The Second Continental Congress approved a resolution of independence on July 2, 1776, but issued the #Declaration of Independence — announcing the legal separation of 13 colonies from Great Britain and establishing a new nation — two days later.
Founding Father John Adams told his wife, Abigail, that he expected July 2 to be the date celebrated “with pomp and parade, with shows, games, sports, guns, bells, bonfires, and illuminations, from one end of this continent to the other, from this time forward forever more,” but the official declaration’s date became the anniversary day.
The document is remarkable for championing the equality of all men; guaranteeing the rights of life, liberty and the pursuit of happiness; and establishing the government as the protector of those rights. If the government fails to protect these rights, it says, the people are free to form a new one.

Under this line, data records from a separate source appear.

-- ==== Sys2Proof/Syntax.lean ====
section
/-! DEFINITION. The commands and events of the module: one constructor per row of the table of operations and events, with the values each carries. -/

namespace Sys2Proof

/-- A YCP datagram with an assigned opcode: where it came from, its header fields (Table 15.1), its parameters as a
little-endian number of `plen` bytes, and its tag. The opcode is the row's. -/
structure Datagram where
  port : Nat
  srcIp : Nat
  srcUdp : Nat
  major : Nat
  minor : Nat
  retry : Bool
  fence : Bool
  rsv : Nat
  sid : Nat
  seq : Nat
  hostTag : Nat
  plen : Nat
  params : Nat
  tag : Nat
  deriving DecidableEq, Repr

/-- A YCP datagram as it arrives, with nothing checked: the fields of `Datagram` and those that a refusal can rest on. -/
structure RawDatagram where
  d : Datagram
  opcode : Nat
  magic : Nat
  hlen : Nat
  resp : Bool
  udpLen : Nat
  dstUdp : Nat
  sumOk : Bool
  deriving DecidableEq, Repr

/-- A GFT frame (R278, Table 11.3). `tspec` holds header bits 255 to 128; `good` says that FCS and FEC are good and the
frame is not stomped; `version` and `size` head the GFT header, and `ethDst` and `ethSrc` are the Ethernet addresses, high byte
first, which the switch ignores on receipt; `lenOk` that its length matches `plen`. -/
structure Frame where
  etype : Nat
  good : Bool
  lenOk : Bool
  ftype : Nat
  cls : Nat
  sub : Bool
  mcast : Bool
  hops : Nat
  dst : Nat
  src : Nat
  lseq : Nat
  lack : Nat
  lackValid : Bool
  crdVc : Nat
  crdCells : Nat
  resent : Bool
  redo : Bool
  flow : Nat
  tspec : Nat
  payload : List Byte
  version : Nat := 1
  size : Nat := 32
  ethDst : Nat := 0
  ethSrc : Nat := 0
  deriving DecidableEq, Repr

/-- Kinds of PTP message that a time port meets (R300). -/
inductive PtpKind where
  | sync
  | followUp
  | pdelayReq
  | pdelayResp
  | pdelayRespFollowUp
  deriving DecidableEq, Repr

/-- A PTP message: the port's receive timestamp and the carried time, in units of 2^-16 ns, and its domain number. -/
structure PtpMsg where
  kind : PtpKind
  seq : Nat
  rxTime : Nat
  carried : Nat
  correction : Int
  domain : Nat := 0
  deriving DecidableEq, Repr

/-- A RoCE v2 request packet on a host port (R306). `inSubset` and `icrcOk` give the transport's own checks. -/
structure RdmaReq where
  qpn : Nat
  psn : Nat
  rkey : Nat
  addr : Nat
  length : Nat
  ce : Bool
  inSubset : Bool
  icrcOk : Bool
  data : List Byte
  deriving DecidableEq, Repr

/-- A federation datagram (R345): header of Table 15.15, data and tag as little-endian numbers. -/
structure FedDgram where
  srcIp : Nat
  header : Nat
  data : Nat
  dataLen : Nat
  tag : Nat
  deriving DecidableEq, Repr

/-- What link training finds on a port: the mask of locked lanes and the neighbour's FEC mode, module ID, port (R275) and
receive buffer cells per channel (R289). -/
structure Training where
  lanes : Nat
  peerFec : Nat
  peerId : Nat
  peerPort : Nat
  peerCells : List Nat
  deriving DecidableEq, Repr

/-- What the start-up stages meet (R520 to R523): the modulus that the PUF yields, whether each firmware bank's signature
and key verify, whether each bank's firmware reaches command-ready in time, the valid stored maps, the parts that
quick BIST fails (indices into the map), the DDR5 channels that fail training, and the result of training per port. -/
structure BootInputs where
  idModulus : Nat
  bankOk : List Bool
  bankReady : List Bool
  mapOk : List Bool
  bistFails : List Nat
  ddrFails : List Nat
  training : List (Nat × Training)
  locked : Bool
  deriving DecidableEq, Repr

/-- Sensor readings of one evaluation of the power cap (R472, R542): watts, inlet temperature in °C, input current, and whether any warning sensor is at its threshold. -/
structure Sensors where
  powerW : Nat
  inletC : Nat
  inputMa : Nat
  warnAny : Bool
  deriving DecidableEq, Repr

/-- Outcome of one read of a memory unit by the scrubber (R256, R260, R262). -/
inductive ScrubResult where
  | clean
  | corrected
  | uncorrectable
  deriving DecidableEq, Repr

/-- One constructor per row of the table. YCP commands carry their datagram; completions and expiries carry the session
and handle, port or unit they concern; frames carry the frame; unit operations carry the logical unit. -/
inductive Instr where
  | sessionHello (d : Datagram)
  | sessionOpen (d : Datagram)
  | sessionClose (d : Datagram)
  | sessionPing (d : Datagram)
  | opStatus (d : Datagram)
  | opPartial (d : Datagram)
  | opAbort (d : Datagram)
  | abortTakesEffect (sid handle : Nat)
  | capRead (d : Datagram)
  | identRead (d : Datagram)
  | attest (d : Datagram)
  | cfgHostPort (d : Datagram)
  | cfgYcp (d : Datagram)
  | cfgGrade (d : Datagram)
  | cfgRead (d : Datagram)
  | qpCreate (d : Datagram)
  | qpDestroy (d : Datagram)
  | memRegister (d : Datagram)
  | memHostKey (d : Datagram)
  | memDeregister (d : Datagram)
  | tensorImport (d : Datagram)
  | tensorImportComplete (sid handle : Nat)
  | tensorExport (d : Datagram)
  | tensorExportComplete (sid handle : Nat)
  | memCopy (d : Datagram)
  | memCopyComplete (sid handle : Nat)
  | imageLoad (d : Datagram)
  | imageLoadComplete (sid handle : Nat)
  | imageUnload (d : Datagram)
  | imageState (d : Datagram)
  | run (d : Datagram)
  | runStartTime (sid handle : Nat)
  | runComplete (sid handle : Nat)
  | scaleHistRead (d : Datagram)
  | scaleHistWrite (d : Datagram)
  | adapterSet (d : Datagram)
  | groupSet (d : Datagram)
  | caravanPeriod (d : Datagram)
  | caravanSet (d : Datagram)
  | topoWrite (d : Datagram)
  | routeWrite (d : Datagram)
  | mcastWrite (d : Datagram)
  | fabricCommit (d : Datagram)
  | fabricRead (d : Datagram)
  | timeSet (d : Datagram)
  | cmpInstall (d : Datagram)
  | cmpInstallComplete (sid handle : Nat)
  | fedMapSet (d : Datagram)
  | fedKeySet (d : Datagram)
  | moduleRetire (d : Datagram)
  | retireDeadlineExpiry (sid handle : Nat)
  | kvPoolCreate (d : Datagram)
  | kvPoolDestroy (d : Datagram)
  | kvSeqCreate (d : Datagram)
  | kvFork (d : Datagram)
  | kvPageWrite (d : Datagram)
  | kvTruncate (d : Datagram)
  | kvSeqRetire (d : Datagram)
  | kvSeqSet (d : Datagram)
  | kvTableRead (d : Datagram)
  | kvPageRead (d : Datagram)
  | telemRead (d : Datagram)
  | normRead (d : Datagram)
  | faultRead (d : Datagram)
  | accountRead (d : Datagram)
  | pwrTolSet (d : Datagram)
  | pwrBoundsSet (d : Datagram)
  | pwrCapSet (d : Datagram)
  | pwrModeSet (d : Datagram) (avsOnBoard : Bool)
  | pwrRead (d : Datagram)
  | mirageRead (d : Datagram)
  | mirageWrite (d : Datagram)
  | mirageWriteComplete (sid handle : Nat)
  | bistRun (d : Datagram)
  | bistComplete (sid handle : Nat) (fails : List Nat)
  | diagRead (d : Datagram)
  | serviceWindow (d : Datagram)
  | serviceWindowEnd
  | haboobClear (d : Datagram)
  | calibrate (d : Datagram)
  | calibrateComplete (sid handle : Nat) (ok : Bool) (results : List (Nat × Nat))
  | certEnroll (d : Datagram)
  | certPartTimeout
  | certRevoke (d : Datagram)
  | certList (d : Datagram)
  | auditRead (d : Datagram)
  | auditHead (d : Datagram)
  | fwInstall (d : Datagram)
  | fwInstallComplete (sid handle : Nat)
  | fwActivate (d : Datagram)
  | fwRead (d : Datagram)
  | mfgTest (d : Datagram)
  | sessionIdleExpiry (sid : Nat)
  | provisionalSessionExpiry (sid : Nat)
  | preemptionHold (sid handle kind unit : Nat)
  | preemptionRelease (sid handle kind unit : Nat)
  | mm (me : Nat)
  | mmTwin (me : Nat)
  | mmWin (me : Nat)
  | mmSplit (me : Nat)
  | drain (me : Nat)
  | chain (ve : Nat)
  | core (gc : Nat)
  | ttFence (gc ht : Nat)
  | ctrWait (gc ht rs1 rs2 : Nat)
  | ctrWaitEnd (gc ht : Nat)
  | carWait (gc ht rs1 rd : Nat)
  | carWaitEnd (gc ht : Nat)
  | descXlt (gc ht rs1 rs2 rd : Nat)
  | amoaddW (gc ht rs1 rs2 rd : Nat)
  | ecall (gc ht : Nat)
  | lend (kind unit : Nat)
  | attFwd (as : Nat)
  | attBwd (as : Nat)
  | attAppend (as : Nat)
  | attCommit (as : Nat)
  | flush (seq stream : Nat)
  | elementPass (uu : Nat)
  | factorPass (uu : Nat)
  | repeatedElementPasses (uu : Nat)
  | stemEmbed (st : Nat)
  | stemWeightGradient (st : Nat)
  | copy (xe : Nat)
  | spill (xe : Nat)
  | fill (xe : Nat)
  | zero (xe : Nat)
  | tileThreadCommit (thread : Nat)
  | deadlockDetected
  | stepBoundary
  | caravanDeparture (entry : Nat)
  | wakeHoldExpiry
  | wgbDrain (me slot : Nat)
  | stragglerLeaf (coll chunk leaf : Nat)
  | modulePartial (coll chunk : Nat)
  | graceSubstitution (coll chunk : Nat)
  | reduceFrame (f : Frame)
  | replayReq (f : Frame)
  | deliver (f : Frame)
  | chunkAck (f : Frame)
  | recordItemsSend (coll : Nat)
  | normRec (f : Frame)
  | shardPublication (pub shard : Nat)
  | publish (f : Frame)
  | bwdAckSend
  | bwdAck (f : Frame)
  | checkpointCopy (pair : Nat)
  | stageLinkSend (link : Nat)
  | stageLinkFrame (f : Frame)
  | recutMovesSend (list : Nat)
  | recutMoveFrame (f : Frame)
  | recutStageCopy (list : Nat)
  | federationDeltaSend (range slice : Nat)
  | delta (port : Nat) (g : FedDgram)
  | federationCombine (range slice : Nat)
  | result (port : Nat) (g : FedDgram)
  | federationResultTimeout (range slice : Nat)
  | federationResendTimer (range slice : Nat)
  | ack (port : Nat) (g : FedDgram)
  | frameForward (port : Nat) (f : Frame)
  | link (port : Nat) (f : Frame)
  | retryRequest (port : Nat) (f : Frame)
  | replayTimeout (port : Nat)
  | lackReportTimer (port : Nat)
  | creditReturnTimer (port : Nat)
  | linkTraining (port : Nat) (t : Training)
  | trainingRetryTimer (port : Nat)
  | laneFailure (port lane : Nat)
  | laneSubstitution (port : Nat) (f : Frame)
  | slotReport (port : Nat) (f : Frame)
  | slotReportTimer (port : Nat)
  | release (port : Nat) (f : Frame)
  | releaseTimer (port : Nat)
  | width (port : Nat) (f : Frame)
  | widthAnswerTimeout (port : Nat)
  | quiet (port : Nat) (f : Frame)
  | wakeBurst (port : Nat)
  | ptpMessage (port : Nat) (m : PtpMsg)
  | syncTimeout (port : Nat)
  | rdmaWrite (port : Nat) (r : RdmaReq)
  | rdmaRead (port : Nat) (r : RdmaReq)
  | roceAckTimeout (qpn : Nat)
  | cnp (qpn : Nat)
  | rateIncreaseTimer (qpn : Nat)
  | arpRequest (port ip senderIp senderMac : Nat)
  | neighbourSolicitation (port ip senderIp senderMac : Nat)
  | echoRequest (port srcIp dstIp ident seqNo : Nat) (data : List Byte)
  | dwellExpiry
  | wakeEvent (source : Nat)
  | caravanWakeLead
  | powerCapEval (r : Sensors)
  | voltageSettled (die milliV : Nat)
  | avsTimeout (die : Nat)
  | thermalWarning (kind index tempC : Nat)
  | thermalRelease
  | thermalCritical (kind index tempC : Nat)
  | unitFaultDetected (kind scope phys : Nat)
  | noProgressTimeout (kind scope phys : Nat)
  | wgbCopyComplete (me : Nat)
  | bankFailure (field bank : Nat)
  | bankRebuildComplete (field bank : Nat)
  | pseudoChannelFailure (stack pc : Nat)
  | pseudoChannelRebuildDone (stack pc : Nat)
  | stackMigrationStart (stack : Nat)
  | stackMigrationComplete (stack : Nat)
  | stackLoss (stack : Nat)
  | regulatorPhaseFault (rail phase : Nat)
  | ddr5ChannelFailure (channel : Nat)
  | peerLossDeclared (peer : Nat)
  | loss (f : Frame)
  | retire (f : Frame)
  | retireAck (f : Frame)
  | mirageMapFlashWrite
  | scrub (tier addr : Nat) (r : ScrubResult)
  | spareBist (fails : List Nat)
  | fullMemoryTest (fails : List Nat)
  | powerGood (b : BootInputs)
  | bootWatchdog
  | rstNRise (lowNs : Nat) (b : BootInputs)
  | presentMate (inputMv : Nat)
  | presentBreak
  | undervoltage (inputMv : Nat)
  | overcurrentTrip (inputMa : Nat)
  | ycpDatagramRefused (r : RawDatagram)
  | otherHostPortFrame (port : Nat)
  | roceAcknowledge (qpn psn : Nat) (syndrome : Nat)
  | pfcPause (port priority quanta : Nat)
  | hostPortFailure (port : Nat)
  | overvoltage (inputMv : Nat)
  | reducedCap (inputMv inputMa : Nat)
  | mfgTestComplete (sid handle : Nat)
  | checkpointComplete
  | avsRetry (die : Nat)
  | pmbAlert (die status : Nat)
  deriving DecidableEq, Repr

end Sys2Proof
end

At the time, no other nation had defined its purpose in such plainspoken and universal terms, and the concepts are worth revisiting. And with the United States now the richest and most powerful nation in history, many forget the advantages of such inalienable rights or attempt to restrict others’ access to them.
While American society has maintained considerable and often brutal inequalities in the years since, today we interpret the Declaration of Independence as guaranteeing the foundational rights of rights of life, liberty and the pursuit of happiness to everyone — not just people of one’s own race, gender, religion or party. The nation’s #veterans have fought repeatedly to protect those rights, and they could dissolve just as quickly as they came together in 246 years ago in Philadelphia.
This July 4th, take time out to enjoy that all-American hot dog. Go see that parade. Watch a star-spangled display. Enjoy the long weekend. But remember that in establishing a new, self-governing nation, the Declaration of Independence sought in some measure to mitigate oppression for every citizen of the United States. And that work is not yet complete.